Ensuring every stock class has two different income streams is one of the major strategies for success on Awakino Station. Story and photos by Victoria Rutherford.
It’s a long-term game farming a high-country station, but if there’s one thing Dan Devine doesn’t like, it’s losing.
“We’re trying to stay ahead of the game as much as we possibly can,” he says, “hence trialling things and looking at old ways and reinventing them.”
Dan and partner Jasmine Mathisen have been steadily building production on Awakino near Kurow, North Otago over the past six years. They have two daughters Ava (5) and Ida (1).
Dan says they’re constantly thinking, changing, and trying to keep ahead of everybody else.
“We don’t want to be in the bottom bloody 50% of the farmers, we want to be in the top 20%… I hate losing. It really annoys me.”
One of the major strategies they have employed is ensuring every stock class has two different income streams. Every stock class on the place was scrutinised when they took over. The station now winters almost double the stock units it did when they arrived – 24,000su split between sheep (50%), beef (25%) and deer (25%).
“We’ve worked hard on trying to guarantee an income stream through every month of the year,” Dan says.
“We’ve diversified out to secure this, instead of relying on one period of the year where we’re rich and the rest of the time we’re broke.”
Dan is quick to credit the previous managers for laying the foundations needed for the station to up its potential.
“We’ve been lucky,” Dan says. “It was all there ready to go, it just needed someone to push the production at the other end.”
Family-owned since 1986 when it was bought by Dan’s grandfather Tom Fraser, a Dunedin businessman who dreamed of owning a high country station.

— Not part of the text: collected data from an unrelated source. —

@[simp] theorem firm_landHome (s : State) (l : Launch) (c : Coll) (i : Nat) : (landHome s l c i).firm = s.firm := by
  unfold landHome
  split
  · split
    · dsimp only
      split
      · simp
      · next ht => 
        split
        · simp
        · next hg => simp [firm_of_putG hg, firm_of_putTile ht]
    · rfl
  · rfl

@[simp] theorem firm_completeFiring (s : State) (c : Copy) (launch chunk dev : Nat) : (completeFiring s c launch chunk dev).firm = s.firm := by
  unfold completeFiring
  extract_lets finish
  have h (t : State) (c : Copy) : (finish t c).firm = t.firm := by simp only [finish]; split <;> simp
  split
  · exact h s c
  · dsimp only
    split
    · exact h s c
    · split <;> simp [h]

/-! ## Fences -/

@[simp] theorem firm_cancelSteal (s : State) (c : Nat) : (cancelSteal s c).firm = s.firm := by
  unfold cancelSteal; dsimp only; split <;> rfl

@[simp] theorem firm_dropSaved (part : Nat) (s : State) (e : Nat × Group) : (dropSaved part s e).firm = s.firm := by simp [dropSaved]

@[simp] theorem firm_stopSaved (c : Nat) (s : State) (e : Nat × Partition) : (stopSaved c s e).firm = s.firm := by simp [stopSaved]

@[simp] theorem firm_stopCluster (s : State) (c : Nat) : (stopCluster s c).firm = s.firm := by
  unfold stopCluster
  extract_lets s₁ gs ks s₂ s₃ s₄ s₅ s₆
  have h₃ : s₃.firm = s.firm := by simp [s₃, s₂, s₁]
  have h₄ : s₄.firm = s₃.firm := firm_foldl (fun t k => by split <;> [split <;> simp; rfl]) _ s₃
  simp [s₆, s₅, h₄, h₃]

@[simp] theorem firm_fenceCluster (s : State) (c : Nat) : (fenceCluster s c).firm = s.firm := by simp [fenceCluster]

@[simp] theorem firm_portDown (s : State) (port : Nat) : (portDown s port).firm = s.firm := by simp [portDown]

@[simp] theorem firm_applyFence (s : State) (u : FenceUnit) : (applyFence s u).firm = s.firm := by cases u <;> simp [applyFence]

end Sys2Proof.Machine
end

section
/-!
SUPPORT. What each service of firmware, the host and the board does: capability words, registers, partitions, fences, telemetry, boot, reports,
keys, power, marks, host memory and scrubs.
-/
namespace Sys2Proof.Machine

theorem running_iff {s : State} : running s = true ↔ s.sys.stage = .running := by simp [running]

/-! ## Capability words (R398) -/

theorem usable_succ (n : Nat) (out : Nat → Bool) : usable (n + 1) out = if out n then usable n out else usable n out + 2 ^ n := by
  simp [usable, List.range_succ]

theorem usable_lt (n : Nat) (out : Nat → Bool) : usable n out < 2 ^ n := by
  induction n with
  | zero => simp [usable]
  | succ n ih => rw [usable_succ, Nat.pow_succ]; split <;> omega

theorem testBit_usable {n i : Nat} (out : Nat → Bool) (h : i < n) : (usable n out).testBit i = !out i := by
  induction n with
  | zero => omega
  | succ n ih =>
    have hlt := usable_lt n out
    rw [usable_succ]
    rcases Nat.lt_succ_iff_lt_or_eq.1 h with hi | rfl
    · split
      · exact ih hi
      · rw [Nat.add_comm, Nat.testBit_two_pow_add_gt hi, ih hi]
    · split
      next ho => simp [Nat.testBit_lt_two_pow hlt, ho]
      next ho => simp [Nat.add_comm, Nat.testBit_two_pow_add_eq, Nat.testBit_lt_two_pow hlt, ho]

/-- The number of cores that no fence takes, which bits [31:16] of the first capability word hold. -/
theorem cap0_eq (s : State) : ∃ cores, cores < 2 ^ 16 ∧ cap0 s =
    2 ^ 63 * (if s.sys.fences.isEmpty then 0 else 1) + (2 ^ 32 * usable 16 (fun i => s.sys.fences.contains (.port i)) +
      (2 ^ 16 * cores + 2 ^ 8 * usable 8 (fun i => s.sys.fences.contains (.cluster i)))) := by
  refine ⟨((List.range (Config.clusters * Config.coresPerCluster)).filter (fun k => !coreFenced s k)).length, ?_, ?_⟩
  · calc _ ≤ (List.range (Config.clusters * Config.coresPerCluster)).length := List.length_filter_le ..
      _ < 2 ^ 16 := by rw [List.length_range]; decide
  · unfold cap0
    split <;> omega

theorem cap_words (s : State) : ((cap0 s).testBit 63 = true ↔ s.sys.fences ≠ []) ∧
    (∀ i, i < 16 → ((cap0 s).testBit (32 + i) = true ↔ .port i ∉ s.sys.fences)) ∧
    (∀ i, i < 8 → ((cap0 s).testBit (8 + i) = true ↔ .cluster i ∉ s.sys.fences)) ∧ cap1 s = 131072 * channels s + channels s := by
  obtain ⟨cores, hcores, h⟩ := cap0_eq s
  have hp := usable_lt 16 (fun i => s.sys.fences.contains (.port i))
  have hc := usable_lt 8 (fun i => s.sys.fences.contains (.cluster i))
  have h8 : 2 ^ 8 * usable 8 (fun i => s.sys.fences.contains (.cluster i)) < 2 ^ 16 := by omega
  have h16 : 2 ^ 16 * cores + 2 ^ 8 * usable 8 (fun i => s.sys.fences.contains (.cluster i)) < 2 ^ 32 := by omega
  have h32 : 2 ^ 32 * usable 16 (fun i => s.sys.fences.contains (.port i)) +
      (2 ^ 16 * cores + 2 ^ 8 * usable 8 (fun i => s.sys.fences.contains (.cluster i))) < 2 ^ 63 := by omega
  refine ⟨?_, fun i hi => ?_, fun i hi => ?_, ?_⟩
  · rw [h, Nat.testBit_two_pow_mul_add _ h32]
    cases s.sys.fences <;> simp
  · rw [h, Nat.testBit_two_pow_mul_add _ h32, if_pos (by omega), Nat.testBit_two_pow_mul_add _ h16, if_neg (by omega), Nat.add_sub_cancel_left,
      testBit_usable _ hi]
    simp
  · rw [h, Nat.testBit_two_pow_mul_add _ h32, if_pos (by omega), Nat.testBit_two_pow_mul_add _ h16, if_pos (by omega),
      Nat.testBit_two_pow_mul_add _ h8, if_pos (by omega), ← Nat.add_zero (2 ^ 8 * _), Nat.testBit_two_pow_mul_add _ (by decide), if_neg (by omega),
      Nat.add_sub_cancel_left, testBit_usable _ hi]
    simp
  · unfold cap1; omega

/-! ## Reads and writes of registers from outside (R4, R28, R395, R398, R408) -/

theorem functionRead_of_not_running {s : State} (h : ¬ s.sys.stage = .running) (fw : Bool) (part off : Nat) :
    functionRead s fw part off = 0 ∧ physicalRead s off = 0 := by
  simp [functionRead, physicalRead, running, h]

theorem functionRead_buffer (s : State) (fw : Bool) (part : Nat) {off : Nat} (h : off < 0x80) : functionRead s fw part off = 0 := by
  simp [functionRead, h]

theorem functionRead_counter {s : State} (hs : s.sys.stage = .running) {part i : Nat} {p : Partition} (hp : s.part? part = some p) (hi : i < 9) :
    functionRead s false part (0x1000 + 8 * i) = (p.counters[i]?).getD 0 := by
  have h1 : ¬ 0x1000 + 8 * i < 0x80 := by omega
  have h2 : ¬ 0x1000 + 8 * i = 0x80 := by omega
  have h3 : 0x1000 + 8 * i ≤ 0x1040 := by omega
  simp [functionRead, running, hs, hp, h1, h2, h3]

theorem functionRead_status {s : State} (hs : s.sys.stage = .running) (fw : Bool) (part : Nat) : functionRead s fw part 0x80 = portStatus s fw part := by
  simp [functionRead, running, hs]

theorem functionRead_capability {s : State} (hs : s.sys.stage = .running) (part : Nat) :
    functionRead s false part 0x1100 = cap0 s ∧ functionRead s false part 0x1108 = cap1 s := by
  simp [functionRead, running, hs]

theorem portStatus_full (s : State) (fw : Bool) (part : Nat) : portStatus s fw part % 2 = 1 ↔
    ∃ p, s.part? part = some p ∧ queueRoom s part (p.portOf fw).lastCls = 0 := by
  cases hp : s.part? part with
  | none => simp [portStatus, hp]
  | some p =>
    have h : portStatus s fw part % 2 = if queueRoom s part (p.portOf fw).lastCls = 0 then 1 else 0 := by
      unfold portStatus
      rw [hp, Option.elim_some]
      split <;> omega
    simp [h]

theorem portStatus_rejects {s : State} {fw : Bool} {part : Nat} {p : Partition} (hp : s.part? part = some p) :
    portStatus s fw part / 2 ^ 32 = (p.portOf fw).rejects := by
  unfold portStatus
  rw [hp, Option.elim_some]
  split <;> omega

theorem physicalRead_power {s : State} (hs : s.sys.stage = .running) : physicalRead s 0x2000 % 2 ^ 16 = s.sys.pwrCap % 2 ^ 16 ∧
    physicalRead s 0x2000 / 2 ^ 16 % 2 ^ 16 = 0 ∧ physicalRead s 0x2000 / 2 ^ 32 % 2 ^ 16 = s.sys.pwrNow % 2 ^ 16 ∧
    physicalRead s 0x2000 / 2 ^ 48 % 2 ^ 15 = 0 ∧ (physicalRead s 0x2000).testBit 63 = s.sys.throt := by
  have hr : physicalRead s 0x2000 = 2 ^ 63 * s.sys.throt.toNat + (s.sys.pwrNow % 2 ^ 16 * 2 ^ 32 + s.sys.pwrCap % 2 ^ 16) := by
    simp only [physicalRead, running, hs, powerWord]
    cases s.sys.throt <;> simp; omega
  have hlt : s.sys.pwrNow % 2 ^ 16 * 2 ^ 32 + s.sys.pwrCap % 2 ^ 16 < 2 ^ 63 := by omega
  rw [hr]
  refine ⟨by omega, by omega, by omega, by omega, ?_⟩
  rw [Nat.testBit_two_pow_mul_add _ hlt]
  cases s.sys.throt <;> rfl

theorem ofNat_toNat_and {n : Nat} (v : BitVec n) (m : Nat) : BitVec.ofNat n (v.toNat &&& m) = v &&& BitVec.ofNat n m := by
  apply BitVec.eq_of_toNat_eq
  simp

/-- A write of a partition's register keeps the bits that the register has. -/
theorem writeRegister_cr (s : State) (part : Nat) :
    (∀ v, writeRegister s (.mtab part v) = s.modPart part (fun p => { p with cr := { p.cr with mtab := v &&& ~~~ 31 } })) ∧
    (∀ v, writeRegister s (.mtabSz part v) = s.modPart part (fun p => { p with cr := { p.cr with mtabSz := v } })) ∧
    (∀ v, writeRegister s (.convArena part v) = s.modPart part (fun p => { p with cr := { p.cr with convArena := v &&& ~~~ 0xE0 } })) ∧
    (∀ v, writeRegister s (.dispFault part v) = s.modPart part (fun p => { p with cr := { p.cr with dispFault := v &&& ~~~ 127 } })) ∧
    (∀ v, writeRegister s (.trapBase part v) = s.modPart part (fun p => { p with cr := { p.cr with trapBase := v &&& ~~~ 2 } })) := by
  have ones (v : Word) : v &&& BitVec.ofNat 32 0xFFFFFFFF = v := BitVec.and_allOnes
  refine ⟨fun v => ?_, fun v => ?_, fun v => ?_, fun v => ?_, fun v => ?_⟩ <;>
    simp only [writeRegister, putCr, PartCr.put, crMask, ofNat_toNat_and, ones] <;> rfl

/-- A list without its repetitions is what is left of it in its order. -/
theorem eraseDups_sublist (l : List Nat) : l.eraseDups.Sublist l := by
  match l with
  | [] => simp
  | a :: l =>
    rw [List.eraseDups_cons]
    exact ((eraseDups_sublist _).trans List.filter_sublist).cons_cons a
termination_by l.length
decreasing_by exact Nat.lt_succ_of_le (List.length_filter_le ..)

theorem nodup_eraseDups (l : List Nat) : l.eraseDups.Nodup := by
  match l with
  | [] => simp
  | a :: l =>
    rw [List.eraseDups_cons, List.nodup_cons]
    exact ⟨by simp, nodup_eraseDups _⟩
termination_by l.length
decreasing_by exact Nat.lt_succ_of_le (List.length_filter_le ..)

theorem length_eraseDups_eq_iff {l : List Nat} : l.eraseDups.length = l.length ↔ l.Nodup := by
  constructor
  · intro h
    rw [← (eraseDups_sublist l).eq_of_length h]
    exact nodup_eraseDups l
  · intro h
    induction l with
    | nil => rfl
    | cons a l ih =>
      obtain ⟨ha, hl⟩ := List.nodup_cons.1 h
      have hne (b : Nat) (hb : b ∈ l) : b ≠ a := fun e => ha (e ▸ hb)
      have : l.filter (fun b => !b == a) = l := List.filter_eq_self.2 (fun b hb => by simpa using hne b hb)
      rw [List.eraseDups_cons, this, List.length_cons, ih hl, List.length_cons]

/-- The slices that the device has and that are named once (R1, R196). -/
theorem writeRegister_cWindow (s : State) (part : Nat) :
    (∀ c sl, c < 8 → (∀ i ∈ sl, i < 192) → sl.Nodup →
      writeRegister s (.cWindow part c sl) = s.modPart part (fun p => { p with cwin := mapPut p.cwin c sl })) ∧
    (∀ c sl, 8 ≤ c ∨ (∃ i ∈ sl, 192 ≤ i) → writeRegister s (.cWindow part c sl) = s) := by
  refine ⟨fun c sl hc hs hn => ?_, fun c sl h => ?_⟩
  · have hs' : sl.all (fun i => decide (i < 192)) = true := by simpa using hs
    simp [writeRegister, setPart, Config.clusters, hc, hs', length_eraseDups_eq_iff.2 hn]
  · have hno : (decide (c < Config.clusters) && sl.all (fun i => decide (i < 192)) && sl.eraseDups.length == sl.length) = false := by
      rcases h with h | ⟨i, hi, h⟩
      · simp [Config.clusters, Nat.not_lt.2 h]
      · have : sl.all (fun i => decide (i < 192)) = false := List.all_eq_false.2 ⟨i, hi, by simpa using h⟩
        simp [this]
    simp [writeRegister, setPart, hno]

Dan is the first family member to farm Awakino. Climate heavily influences the way they farm – hot, dry summers and cold winters are expected.
“One of our biggest drivers is farming to the season that we have,” Dan says.
“We can go from having 800mm of rainfall one year to 350mm the next year. The variability makes it challenging to farm.”
Having multiple stock classes offers options when dealing with high-country climatic scenarios. “Flexibility around the seasons is probably one of the biggest things we had to build into the programme.”
Winters have been a bugbear of previous managers, but it’s less of a problem nowadays with feed budgeting. Baleage and silage is cut in spring in preparation for the winter months. Summers remain the biggest challenge – decisions are based on fattening through the spring and having everything off by Christmas, before the dry hits.
“We either have too much feed or none at all, normally it’s the latter.”
This year they’ve had 900mm of rainfall and everything has stacked up nicely.
“If you want to whinge about it, we haven’t had the sunshine to be able to utilise it as much as we normally would. But hey, no-one’s complaining.”
After spending time working on extensive high-country farms, Dan moved to the stock manager role at Ben Todhunter’s Cleardale Station in the Rakaia Gorge. It was there he met Jaz, the Cleardale stud manager.
“I can’t speak for Jaz, but the reason why I went to Cleardale originally was to learn about the intensive side of management,” he says. “Cleardale was a golden opportunity to do that.”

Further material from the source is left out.